PROVIDED DATA Start Marker

/-- The state in which the context's queue is gone and its session deleted (R264), before the mailbox is answered. -/
def queueGone (c id : Nat) (s : State) : State :=
  setCtx c { ctxAt s c with queue := none } (modSess id (fun y => { y with deleted := true }) s)

/-- The mailbox that asked for the deletion is answered; after a reset of its port there is none (R255). -/
def answerDelete (box : Option Nat) (out : Bytes) (s : State) : State :=
  match box with
  | some b => finishBox b stOk out s
  | none => s

theorem answerDelete_keeps (box : Option Nat) (out : Bytes) (s : State) : Keeps [.host, .out] s (answerDelete box out s) := by
  cases box with
  | none => exact Keeps.refl _ s
  | some b => exact (finishBox_keeps (by decide)).mpr (Keeps.refl _ s)

theorem ctxAt_answerDelete (box : Option Nat) (out : Bytes) (s : State) (k : Nat) :
    ctxAt (answerDelete box out s) k = ctxAt s k := by
  cases box with
  | none => rfl
  | some b => exact ctxAt_finishBox b stOk out s k

/-- A deletion ends in these steps: the queue goes, the mailbox that asked is answered, and a session to be released is. -/
theorem finishDelete_eq {q : Queue} (session : (ctxAt s c).session = some id) (queue : (ctxAt s c).queue = some q)
    (found : sessFind s id = some x) : ∃ u, finishDelete c s = (if x.release then releaseSession id u else u) ∧
      sessFind u id = some { x with deleted := true } ∧ (ctxAt u c).queue = none := by
  refine ⟨answerDelete q.box (natLe 4 x.highest ++ natLe 4 (watermark s id x)) (queueGone c id s), ?_, ?_, ?_⟩
  · cases box : q.box <;> simp only [finishDelete, session, queue, found, box, answerDelete, queueGone]
  · rw [sessFind_of_sessions (answerDelete_keeps _ _ _ .sessions (by decide))]
    exact (tfind_tadj_same _ _ _).trans (congrArg (Option.map _) found)
  · rw [ctxAt_answerDelete, queueGone, ctxAt_setCtx_same]

end

/-- Settles O23: a posted completion is one entry written at the tail, a deletion the steps of `finishDelete_eq`. -/
theorem queuesPostAndEnd : Obligations.QueuesPostAndEnd := by
  intro s ctx q run queue
  refine ⟨fun e stage held free up => ?_, fun _ _ full => exec_postHeldCompletion_full queue full,
    fun timed waits late irq stays => ?_, fun id x session deleting quiet found => ?_⟩
  · obtain ⟨n, at_, posted⟩ := writeCq_queue ctx { q with held := [] } e (setQueue ctx { q with held := [] } s)
    exact ⟨_, _, exec_postHeldCompletion run queue stage held free up, posted, rfl, rfl, writeCq_out ..⟩
  · exact ⟨_, exec_coalesceTimerExpiry run queue timed waits late irq stays, by rw [ctxAt_msix, ctxAt_setQueue_same]⟩
  · obtain ⟨u, ends, deleted, empty⟩ := finishDelete_eq session queue found
    refine ⟨_, exec_queueDeleteComplete run queue session deleting quiet, fun kept => ?_, fun released => ?_⟩
    · rw [ends, kept]
      exact ⟨empty, _, deleted, rfl⟩
    · rw [ends, released]
      exact releaseSession_gone (x := { x with deleted := true }) deleted

end Sys2Proof.Machine
end

section
/-! PROOFS. What no step undoes (R106, R544, R611, R621): the relation between two states, what leaves it alone, and the commit
steps. -/

namespace Sys2Proof.Machine

open Sys2Proof

-- Proofs elaborated side by side wait on one another's lemmas, each in a thread of its own; in order, one thread does.
set_option Elab.async false

/-! ## What stays for good -/

/-- The values of a state that no step undoes. -/
structure Lasting where
  locked : Bool
  kik : Option (BitVec 256)
  counter : Nat
  cycles : Nat
  opNs : Nat
  commits : Nat

def lasting (s : State) : Lasting :=
  { locked := s.xts.kikLocked, kik := s.xts.kik, counter := s.upd.counter, cycles := s.clk.cycles, opNs := s.clk.opNs,
    commits := s.commits }

/-- From `a` to `s`, a locked key-import key has stayed, and no count has fallen. -/
structure Lasting.Le (a s : Lasting) : Prop where
  key : a.locked = true → s.locked = true ∧ s.kik = a.kik
  counter : a.counter ≤ s.counter
  cycles : a.cycles ≤ s.cycles
  opNs : a.opNs ≤ s.opNs
  commits : a.commits ≤ s.commits

/-- The areas that hold nothing of what stays for good. -/
def passing : List Area :=
  [.pending, .boot, .cores, .buf, .dlr, .jnl, .sessions, .nss, .ante, .host, .lanes, .wake, .fab, .fabc, .idx, .cam, .med, .mem,
   .pwr, .evr, .ist, .frz, .out, .draws]

/-- From `a` to `s` nothing has been undone that stays for good. It is said with `Keeps`, so that the frames `f_keeps` take off
the end of a chain the operations that change nothing of it. -/
def Onward (a s : State) : Prop := ∃ t, (lasting a).Le (lasting t) ∧ Keeps passing t s

section
variable {a s t : State}

theorem lasting_of_keeps (k : Keeps passing s t) : lasting t = lasting s := by
  have xts : t.xts = s.xts := k .xts (by decide)
  have upd : t.upd = s.upd := k .upd (by decide)
  have clk : t.clk = s.clk := k .clk (by decide)
  have commits : t.commits = s.commits := k .commits (by decide)
  simp only [lasting, xts, upd, clk, commits]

PROVIDED DATA End Marker

WHAT THE TASK REQUIRES: In the records above, the line with "kik : Option (BitVec 256)" marks the start and the line with "structure Lasting.Le (a" marks the end; copy that stretch exactly, both lines included, and nothing else.

WRITTEN SOLUTION:
  kik : Option (BitVec 256)
  counter : Nat
  cycles : Nat
  opNs : Nat
  commits : Nat

def lasting (s : State) : Lasting :=
  { locked := s.xts.kikLocked, kik := s.xts.kik, counter := s.upd.counter, cycles := s.clk.cycles, opNs := s.clk.opNs,
    commits := s.commits }

/-- From `a` to `s`, a locked key-import key has stayed, and no count has fallen. -/
structure Lasting.Le (a s : Lasting) : Prop where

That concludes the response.